Kahve Molası’nda bugün, geçtiğimiz günlerde İBB Miras tarafından restore edilen; etkinlikler, sergiler, atölyeler ve okuma alanlarıyla şehre yeniden kazandırılan Cendere Pompa İstasyonu’nun dünü ve bugününden bahsetmek istedik.
II. Abdülhamid döneminde Fransızlar tarafından inşa edilen Cendere Pompa İstasyonu, Kağıthane kaynak sularının şehre taşınması için yapılmıştı. Balmumcu-Beşiktaş-Tophane hattına su dağıtan ve günde 1200 metreküp su pompalayan tesiste, buhar gücüyle suyun yükseltilmesini sağlayan iki makine ve bu makinelere ait kazanlar yer alıyordu. Yapısal olarak en dikkat çeken özelliği de tuğladan yapılmış 33 metre uzunluğundaki bacasıydı.
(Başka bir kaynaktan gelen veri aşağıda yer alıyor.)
/-- The registers of table T3 that are neither scheduler registers nor environment-owned. -/
def hostSingles (c : CfgData) : List Addr :=
  [c.aC2s, c.aGpout, c.aFwen0, c.aFwen1, c.aEccctrl, c.aSiliconid] ++ c.fwTable.map FwEntry.aCfg

/-- The environment-owned registers of table T3 but for the raw configuration registers and the two fault addresses. -/
def envSingles (c : CfgData) : List Addr := [c.aS2c, c.aGpin, c.aCalstat, c.aIntstat, c.aSbeCnt, c.aErrinten]

/-- The registers of which table T3 has exactly one at an address of its own. -/
def singleAddrs (c : CfgData) : List Addr := hostSingles c ++ envSingles c

/-- The record keeps the registers of table T3 at different addresses, but that the raw fields may share registers among
themselves, the output fields among themselves, and SBEADDR may be DBEADDR (R35): "a fixed set of non-overlapping physical
address windows" (R26). R9 asks this of the handshake set only. -/
def separated (c : CfgData) : Bool :=
  decide (singleAddrs c).Nodup &&
  (c.raw.toList.map FieldLoc.addr).all (fun a => !(singleAddrs c).contains a) &&
  [c.aSbeAddr, c.aDbeAddr].all (fun a => !(singleAddrs c ++ c.raw.toList.map FieldLoc.addr).contains a) &&
  (c.out.toList.map FieldLoc.addr).all
    (fun a => !(singleAddrs c ++ c.raw.toList.map FieldLoc.addr ++ [c.aSbeAddr, c.aDbeAddr]).contains a)

/-! ## The event history -/

/-- The address of a bus transaction. -/
def Event.busAddr : Event → Option Addr
  | .busRead a _ => some a
  | .busWrite a _ => some a
  | _ => none

/-- The addresses of the bus transactions of a list of events. -/
def busAddrs (es : List Event) : List Addr := es.filterMap Event.busAddr

/-- The addresses written by a list of events. -/
def writeAddrs (es : List Event) : List Addr :=
  es.filterMap (fun e => match e with | .busWrite a _ => some a | _ => none)

/-- The events of a poll whose reads returned `vs` (R105): each iteration waits 100 microseconds, refreshes the watchdog and
reads. -/
def pollEvents (a : Addr) (vs : List Word) : List Event := vs.flatMap (fun v => [.wait 100, .kick, .busRead a v])

/-- The events of a delay of `ms` milliseconds (R106). -/
def delayEvents (ms : Nat) : List Event := (List.replicate ms [Event.wait 1000, .kick]).flatten

/-- `vs` are the values a poll of bit `b` for `expected` read before it ended with result `ok` (R105): none but the last
matches, and the last matches exactly when the result is true; with the result false there were `n` of them. -/
def PollRan (b : BitNo) (expected : Bool) (n : Nat) (ok : Bool) (vs : List Word) : Prop :=
  vs.length ≤ n ∧ (∀ v ∈ vs.dropLast, bit v b ≠ expected) ∧
  (ok = true → ∃ v ∈ vs.getLast?, bit v b = expected) ∧
  (ok = false → vs.length = n ∧ ∀ v ∈ vs, bit v b ≠ expected)

/-! ## Contexts (R273, R274) -/

/-- The context that runs an operation of class S (R274). -/
def contextOf : Instr → Context
  | .eccEntry | .eccSbe | .eccDbe | .eccClear | .eccExit => .irq
  | .halt => .halted
  | _ => .main

/-- The registers a context accesses (R274). -/
def contextAddrs (c : CfgData) : Context → List Addr
  | .main =>
    [c.aC2s, c.aS2c, c.aGpout, c.aGpin, c.aSiliconid, c.aCalstat] ++ c.raw.toList.map FieldLoc.addr ++
    c.out.toList.map FieldLoc.addr ++ [c.aFwen0, c.aFwen1] ++ c.fwTable.map FwEntry.aCfg
  | .irq => [c.aIntstat, c.aSbeAddr, c.aDbeAddr, c.aSbeCnt, c.aEccctrl, c.aErrinten]
  | .halted => []

/-! ## The sequencer -/

/-- The operation in `SEQ.op`, if its word is not reserved. -/
def State.op? (s : State) : Option Instr :=
  match decode s.regs.seqOp with
  | .ok i => some i
  | .error _ => none

/-- The successors of table T12, whatever their conditions. Class U operations are not in the table: they leave `SEQ.op`
alone. -/
def successors : Instr → List Instr
  | .idle => [.rcGate, .idle]
  | .rcGate => [.bootReport, .rcAttempt]
  | .rcAttempt => [.hs1, .rcFinish]
  | .hs1 => [.hs2]
  | .hs2 => [.hs3]
  | .hs3 => [.hs4]
  | .hs4 => [.hs5]
  | .hs5 => [.hs6]
  | .hs6 => [.hs7, .rcHsfail]
  | .hs7 => [.hs8]
  | .hs8 => [.hs9, .rcHsfail]
  | .hs9 => [.hs10]
  | .hs10 => [.hs11, .rcHsfail]
  | .hs11 => [.hs12]
  | .hs12 => [.hs13, .rcHsfail]
  | .hs13 => [.hs14]
  | .hs14 => [.rcStatpoll, .rcHsfail]
  | .rcHsfail => [.rcAttempt]
  | .rcStatpoll => [.rcFinish, .rcStatpoll, .rcRetry]
  | .rcRetry => [.rcAttempt]
  | .rcFinish => [.bootReport]
  | .bootReport => [.tcLoad, .halt]
  | .tcLoad => [.tcGeom]
  | .tcGeom => [.tcRd2miss]
  | .tcRd2miss => [.tcWr2miss]
  | .tcWr2miss => [.tcAct2act]
  | .tcAct2act => [.tcBusrd2rd]
  | .tcBusrd2rd => [.tcBusrd2wr]
  | .tcBusrd2wr => [.tcBuswr2rd]
  | .tcBuswr2rd => [.tcBwratio]
  | .tcBwratio => [.tcBwratioext]
  | .tcBwratioext => [.tcFaw]
  | .tcFaw => [.tcFawbank]
  | .tcFawbank => [.tcSize]
  | .tcSize => [.fwDeny]
  | .fwDeny => [.fwCheck]
  | .fwCheck => [.fwRegion 0, .fwReport]
  | .fwRegion e => if e.toNat < 23 then [.fwRegion (e + 1)] else [.fwReport]
  | .fwReport => [.arm]
  | .arm => [.steady]
  | .steady => [.eccEntry, .steady]
  | .eccEntry => [.eccSbe]
  | .eccSbe => [.eccDbe]
  | .eccDbe => [.eccClear]
  | .eccClear => [.eccExit]
  | .eccExit => [.steady, .halt]
  | .halt => [.halt]
  | .rdreg | .wrreg | .setbit | .clrbit | .pollbit | .delay | .print _ | .setenv | .wdkick => []

/-! ## The invariant of reachable states -/

/-- What the block's registers satisfy in every reachable state whose `SEQ.op` holds operation `i`. -/
structure RegsInv (c : CfgData) (i : Instr) (r : Regs) : Prop where
  /-- `PJ` is 0..10, and below 10 where a status poll is still to come (table T7, R154). -/
  pjRange      : r.pj.toNat ≤ 10 ∧ (i.pollsAhead = true → r.pj.toNat < 10)
  /-- `ATT` is below 3 inside an attempt, so that counting it never passes 3 (R153). -/
  attRange     : i.inAttempt = true → r.att.toNat < 3
  /-- `CALOK` is 0 in the retry loop (R152). -/
  calokClear   : i.inRetryLoop = true → r.calok = false
  /-- `RC_FINISH` with `CALOK` = 0 comes with `ATT` = 3 (R156). -/
  exhausted    : i = .rcFinish → r.calok = false → r.att.toNat = 3
  /-- `HSRC` is 0 or a code −1 to −5 (table T14). -/
  hsrcRange    : r.hsrc = 0 ∨ (stepOfCode r.hsrc).isSome = true
  /-- `RCRC` is 0 or −1 (table T14). -/
  rcrcRange    : r.rcrc = 0 ∨ r.rcrc = 0xFFFFFFFF
  /-- After a reported success `RCRC` is 0 (R157). -/
  rcrcSuccess  : i.afterSuccess = true → r.rcrc = 0
  /-- `FWRC` is 0, 1 or 2 (table T14). -/
  fwrcRange    : r.fwrc = 0 ∨ r.fwrc = 1 ∨ r.fwrc = 2
  /-- Each latched raw field is below 2^w (R171). -/
  rawRange     : ∀ f, (rawGet r.raw f).toNat < 2 ^ (rawGet c.raw f).width
  /-- `SIZE` is a signed value of `SIZE_W` bits (table T7). -/
  sizeRange    : -2 ^ (c.sizeW.bits - 1) ≤ r.size ∧ r.size < 2 ^ (c.sizeW.bits - 1)
  /-- `SIZE_OUT` is a signed value of `SIZE_W` bits (table T7). -/
  sizeOutRange : -2 ^ (c.sizeW.bits - 1) ≤ r.sizeOut ∧ r.sizeOut < 2 ^ (c.sizeW.bits - 1)
  /-- `CNT` and `DBE_CNT_L` are unsigned values of `CNT_W` bits (table T7). -/
  cntRange     : r.cnt < 2 ^ c.cntW ∧ r.dbeCntL < 2 ^ c.cntW
  /-- `HALTED` is 1 exactly in `HALT`, and then there is a cause (R243). -/
  haltedOp     : (r.halted = true ↔ i = .halt) ∧ (r.haltCause ≠ .none ↔ i = .halt)
  /-- Cause 1 comes with `RCRC` = −1 (R261). -/
  haltCal      : r.haltCause = .calExhaust → r.rcrc = 0xFFFFFFFF ∧ r.armed = false
  /-- Cause 2 leaves the block armed, with a calibration that succeeded (R225). -/
  haltDbe      : r.haltCause = .eccDbe → r.rcrc = 0 ∧ r.armed = true
  /-- `SEQ.ctx` is IRQ exactly in the handler and where the handler halted (R24, R225). -/
  ctxOp        : r.ctx = .irq ↔ (i.isHandler = true ∨ r.haltCause = .eccDbe)
  /-- `INSVC` is 1 exactly in context IRQ (R269, R270). -/
  insvcCtx     : r.insvc = true ↔ r.ctx = .irq
  /-- `ARMED` is 1 exactly from `ARM` on (R241). -/
  armedOp      : r.armed = true ↔ (i.isArmed = true ∨ r.haltCause = .eccDbe)

/-- The invariant of reachable states: the Register Space is in canonical form, the hidden counters are 0 between operations
(R38), `SEQ.op` holds the word of a class S operation (R23), and the registers are as `RegsInv` says. -/
structure Inv (s : State) : Prop where
  spaceWf    : s.space.wf = true
  counters   : s.unit.pollIter = 0 ∧ s.unit.delayIter = 0
  sequencer  : ∃ i, decode s.regs.seqOp = .ok i ∧ i.opClass = .sequencerState ∧ RegsInv s.c i s.regs

/-! ## What an operation did -/

/-- The effect of an operation, apart from the values that registers of the Register Space come to hold: the block's registers
and the access unit afterwards, the bytes appended to the console, the environment variable afterwards, the events appended to
`TRACE`, and the registers stored to. -/
structure Effect where
  regs    : Regs
  unit    : AccessUnit
  console : List Byte
  envVar  : Option Nat
  events  : List Event
  stored  : List Addr
deriving DecidableEq, Repr

/-- The effect of doing nothing in state `s`. -/
def State.effect (s : State) : Effect where
  regs := s.regs
  unit := s.unit
  console := []
  envVar := s.out.envVar
  events := []
  stored := []

/-- `t` is what an operation with effect `e` makes of `s`. What concerns the bus holds unless `rst` rose during the operation
(R290): the board configuration, the event history, and every byte that belongs to no register stored to and that the
environment has no right to (R68). -/
structure Performed (s t : State) (e : Effect) : Prop where
  cfg     : t.cfg = s.cfg
  regs    : t.regs = e.regs
  unit    : t.unit = e.unit
  console : t.out.console = s.out.console ++ e.console
  envVar  : t.out.envVar = e.envVar
  board   : t.inp.rst = false → t.board = s.board
  trace   : t.inp.rst = false → t.trace = s.trace ++ e.events
  frame   : t.inp.rst = false → ∀ x, envByte s.c x = false → (∀ a ∈ e.stored, byteOfReg a x = false) →
    t.space.readByte x = s.space.readByte x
Geçmişte İstanbulluların su ihtiyacını önemli ölçüde karşılayan tesis, teknolojinin gelişmesi, su dağıtımında modern çözümlerin tercih edilmesiyle işlevini kaybetmeye başladı. 1999’da sosyal ve kültürel bir merkez olması hedeflenmiş, Su Medeniyetleri Müzesi olması amaçlanarak 2011’de restorasyon çalışmaları yapılmış olsa da bu fikirler hayata geçemedi ve tesis, günümüze dek herhangi bir amaç için kullanılmadı.
100 yılı geride bırakan endüstri mirası Cendere Pompa İstasyonu, İstanbul’un en özel kültür sanat alanlarından biri olarak Cendere Sanat Müzesi adıyla yeniden hayatımıza dahil oldu.
Cendere Sanat’ın ilk sergisi Akışın Tanığı adını taşıyor. Küratörlüğünü Derya Yücel, Ebru Yetişkin ve Marcus Graf’ın üstlendiği sergi, 23 sanatçıyı suya yerleşen imgeler temasıyla bir araya getirdi. 30 Nisan 2023 tarihine kadar görülebilecek sergiye ev sahipliği yapan Cendere Sanat kapıları tüm İstanbullular için açık. Bir sonraki kahve molanızı Cendere Sanat’ta vermek istemez misiniz?